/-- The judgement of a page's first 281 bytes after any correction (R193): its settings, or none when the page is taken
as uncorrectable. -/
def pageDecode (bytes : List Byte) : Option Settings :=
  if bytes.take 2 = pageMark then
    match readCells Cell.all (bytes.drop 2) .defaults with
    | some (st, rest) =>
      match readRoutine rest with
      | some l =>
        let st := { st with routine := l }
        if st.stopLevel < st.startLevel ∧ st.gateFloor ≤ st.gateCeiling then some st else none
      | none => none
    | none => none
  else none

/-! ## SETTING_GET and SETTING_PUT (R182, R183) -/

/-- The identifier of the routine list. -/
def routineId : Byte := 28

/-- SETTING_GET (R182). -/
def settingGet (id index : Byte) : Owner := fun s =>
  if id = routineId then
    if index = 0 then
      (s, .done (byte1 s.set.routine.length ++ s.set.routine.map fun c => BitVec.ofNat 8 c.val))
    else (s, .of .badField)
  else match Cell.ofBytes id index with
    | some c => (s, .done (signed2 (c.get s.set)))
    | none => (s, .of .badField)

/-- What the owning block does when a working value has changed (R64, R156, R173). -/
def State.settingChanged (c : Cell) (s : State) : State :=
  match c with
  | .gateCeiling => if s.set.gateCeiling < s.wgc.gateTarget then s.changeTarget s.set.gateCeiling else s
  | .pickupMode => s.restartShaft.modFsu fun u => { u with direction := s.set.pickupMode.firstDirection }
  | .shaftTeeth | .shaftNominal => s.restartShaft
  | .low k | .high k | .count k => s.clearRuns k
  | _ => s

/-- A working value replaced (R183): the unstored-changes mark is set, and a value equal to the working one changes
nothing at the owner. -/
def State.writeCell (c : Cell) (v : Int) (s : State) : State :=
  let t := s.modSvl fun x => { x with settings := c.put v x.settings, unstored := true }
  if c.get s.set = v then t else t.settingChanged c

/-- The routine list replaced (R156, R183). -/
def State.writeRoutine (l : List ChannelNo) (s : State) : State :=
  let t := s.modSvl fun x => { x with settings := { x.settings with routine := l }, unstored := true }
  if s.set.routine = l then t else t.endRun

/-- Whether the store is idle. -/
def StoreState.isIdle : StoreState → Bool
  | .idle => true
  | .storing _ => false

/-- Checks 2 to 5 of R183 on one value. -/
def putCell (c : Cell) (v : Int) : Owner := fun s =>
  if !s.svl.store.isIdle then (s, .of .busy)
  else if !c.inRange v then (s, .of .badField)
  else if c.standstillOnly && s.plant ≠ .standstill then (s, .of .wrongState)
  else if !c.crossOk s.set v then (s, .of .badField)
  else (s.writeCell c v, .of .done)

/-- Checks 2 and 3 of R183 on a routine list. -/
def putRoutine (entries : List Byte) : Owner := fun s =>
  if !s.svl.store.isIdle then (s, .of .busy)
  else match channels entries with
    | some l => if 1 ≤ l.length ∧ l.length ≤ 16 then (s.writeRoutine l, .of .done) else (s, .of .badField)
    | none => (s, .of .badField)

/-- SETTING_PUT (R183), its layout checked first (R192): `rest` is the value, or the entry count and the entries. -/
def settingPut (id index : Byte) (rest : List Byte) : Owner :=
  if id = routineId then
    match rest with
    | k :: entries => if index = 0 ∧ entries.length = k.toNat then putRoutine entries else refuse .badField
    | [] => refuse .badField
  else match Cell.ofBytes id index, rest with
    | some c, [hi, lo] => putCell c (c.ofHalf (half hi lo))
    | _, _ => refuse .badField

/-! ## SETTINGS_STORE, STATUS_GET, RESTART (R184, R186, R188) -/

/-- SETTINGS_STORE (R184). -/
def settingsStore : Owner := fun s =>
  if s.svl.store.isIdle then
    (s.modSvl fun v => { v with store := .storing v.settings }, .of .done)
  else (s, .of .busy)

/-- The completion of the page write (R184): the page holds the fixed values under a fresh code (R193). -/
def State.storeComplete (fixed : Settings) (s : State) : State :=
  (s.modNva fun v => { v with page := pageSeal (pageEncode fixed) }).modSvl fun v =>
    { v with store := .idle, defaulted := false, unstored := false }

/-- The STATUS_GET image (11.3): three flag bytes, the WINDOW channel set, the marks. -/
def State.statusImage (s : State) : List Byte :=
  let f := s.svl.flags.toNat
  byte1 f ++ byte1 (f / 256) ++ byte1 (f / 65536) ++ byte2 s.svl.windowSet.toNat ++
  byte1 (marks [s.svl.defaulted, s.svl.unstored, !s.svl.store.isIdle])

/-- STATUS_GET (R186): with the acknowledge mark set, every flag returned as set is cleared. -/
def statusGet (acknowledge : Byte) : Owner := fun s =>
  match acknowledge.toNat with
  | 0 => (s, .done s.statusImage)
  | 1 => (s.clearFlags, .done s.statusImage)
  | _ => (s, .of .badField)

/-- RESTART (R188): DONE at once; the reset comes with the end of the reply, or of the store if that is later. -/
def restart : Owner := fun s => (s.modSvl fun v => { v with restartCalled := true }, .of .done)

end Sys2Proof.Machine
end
...
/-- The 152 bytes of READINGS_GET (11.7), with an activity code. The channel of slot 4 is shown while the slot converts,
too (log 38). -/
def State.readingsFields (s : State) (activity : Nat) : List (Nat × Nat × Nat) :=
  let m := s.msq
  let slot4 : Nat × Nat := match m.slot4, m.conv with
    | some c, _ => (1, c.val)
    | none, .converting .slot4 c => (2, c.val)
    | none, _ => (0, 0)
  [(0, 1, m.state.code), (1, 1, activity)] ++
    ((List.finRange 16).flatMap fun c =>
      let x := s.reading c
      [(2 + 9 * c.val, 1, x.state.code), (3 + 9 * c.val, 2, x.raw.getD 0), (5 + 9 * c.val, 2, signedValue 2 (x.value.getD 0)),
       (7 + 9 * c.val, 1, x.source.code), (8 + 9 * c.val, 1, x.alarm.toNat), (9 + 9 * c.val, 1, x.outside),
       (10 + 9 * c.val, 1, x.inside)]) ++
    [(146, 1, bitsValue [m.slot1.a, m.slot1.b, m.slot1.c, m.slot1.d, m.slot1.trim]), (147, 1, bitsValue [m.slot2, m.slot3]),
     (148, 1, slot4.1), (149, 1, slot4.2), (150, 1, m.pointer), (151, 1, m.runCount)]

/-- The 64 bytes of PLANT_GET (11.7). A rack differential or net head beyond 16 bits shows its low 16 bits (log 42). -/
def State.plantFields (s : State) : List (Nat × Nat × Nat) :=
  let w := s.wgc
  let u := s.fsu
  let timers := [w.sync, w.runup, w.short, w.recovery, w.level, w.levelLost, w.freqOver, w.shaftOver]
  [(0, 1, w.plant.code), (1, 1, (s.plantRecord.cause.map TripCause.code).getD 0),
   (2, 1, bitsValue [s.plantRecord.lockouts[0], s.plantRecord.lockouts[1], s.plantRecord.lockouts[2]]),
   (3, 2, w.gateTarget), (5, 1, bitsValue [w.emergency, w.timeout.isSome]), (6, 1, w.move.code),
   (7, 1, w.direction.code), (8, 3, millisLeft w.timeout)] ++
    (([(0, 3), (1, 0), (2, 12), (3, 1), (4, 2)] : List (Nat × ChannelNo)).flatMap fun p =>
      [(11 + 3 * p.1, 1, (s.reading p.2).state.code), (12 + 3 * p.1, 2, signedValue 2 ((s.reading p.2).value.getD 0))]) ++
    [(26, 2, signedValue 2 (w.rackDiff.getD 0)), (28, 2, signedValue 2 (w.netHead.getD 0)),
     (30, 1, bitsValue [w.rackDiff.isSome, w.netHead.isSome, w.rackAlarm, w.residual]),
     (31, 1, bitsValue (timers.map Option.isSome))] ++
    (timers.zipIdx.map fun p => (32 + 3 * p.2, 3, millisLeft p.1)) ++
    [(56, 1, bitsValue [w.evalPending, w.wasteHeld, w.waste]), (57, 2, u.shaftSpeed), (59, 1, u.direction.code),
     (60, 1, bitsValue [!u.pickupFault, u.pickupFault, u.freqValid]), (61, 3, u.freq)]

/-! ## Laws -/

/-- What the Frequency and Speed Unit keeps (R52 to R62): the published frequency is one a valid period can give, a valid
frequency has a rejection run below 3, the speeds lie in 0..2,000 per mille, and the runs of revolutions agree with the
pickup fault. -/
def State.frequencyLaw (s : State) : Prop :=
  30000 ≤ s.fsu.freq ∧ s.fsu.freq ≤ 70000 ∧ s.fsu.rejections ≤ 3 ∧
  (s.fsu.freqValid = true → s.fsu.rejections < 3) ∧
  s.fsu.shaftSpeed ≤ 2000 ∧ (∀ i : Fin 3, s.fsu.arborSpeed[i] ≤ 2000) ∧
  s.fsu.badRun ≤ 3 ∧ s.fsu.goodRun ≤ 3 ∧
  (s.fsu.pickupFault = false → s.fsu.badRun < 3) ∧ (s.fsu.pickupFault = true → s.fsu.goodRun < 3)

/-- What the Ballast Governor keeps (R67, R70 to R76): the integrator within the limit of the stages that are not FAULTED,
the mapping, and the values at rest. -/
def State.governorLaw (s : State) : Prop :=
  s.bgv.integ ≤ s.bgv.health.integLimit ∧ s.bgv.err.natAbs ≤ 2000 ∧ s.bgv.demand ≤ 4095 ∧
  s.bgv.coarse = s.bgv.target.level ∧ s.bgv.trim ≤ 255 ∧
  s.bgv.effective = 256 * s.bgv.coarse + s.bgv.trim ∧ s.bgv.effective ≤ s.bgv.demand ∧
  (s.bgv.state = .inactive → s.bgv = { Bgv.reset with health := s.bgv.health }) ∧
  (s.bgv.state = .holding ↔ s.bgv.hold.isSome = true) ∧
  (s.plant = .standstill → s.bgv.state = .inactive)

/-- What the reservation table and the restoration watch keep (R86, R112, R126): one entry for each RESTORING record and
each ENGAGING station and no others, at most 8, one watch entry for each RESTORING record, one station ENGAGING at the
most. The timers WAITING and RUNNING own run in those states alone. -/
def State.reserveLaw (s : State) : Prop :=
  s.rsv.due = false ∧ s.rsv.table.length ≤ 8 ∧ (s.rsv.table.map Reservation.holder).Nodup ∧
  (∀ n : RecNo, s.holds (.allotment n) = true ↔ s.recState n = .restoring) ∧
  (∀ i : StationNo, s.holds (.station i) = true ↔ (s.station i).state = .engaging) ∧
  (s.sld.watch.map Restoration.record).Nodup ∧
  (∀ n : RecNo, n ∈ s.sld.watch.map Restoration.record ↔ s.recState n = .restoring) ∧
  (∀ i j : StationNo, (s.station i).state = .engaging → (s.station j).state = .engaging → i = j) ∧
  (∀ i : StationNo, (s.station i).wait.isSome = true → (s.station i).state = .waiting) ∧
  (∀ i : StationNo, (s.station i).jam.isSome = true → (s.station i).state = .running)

- **Exercise instructions**
Locate all lines in the listing above with the word "restartShaft". Copy them.

- **Output for this task**
  | .pickupMode => s.restartShaft.modFsu fun u => { u with direction := s.set.pickupMode.firstDirection }
  | .shaftTeeth | .shaftNominal => s.restartShaft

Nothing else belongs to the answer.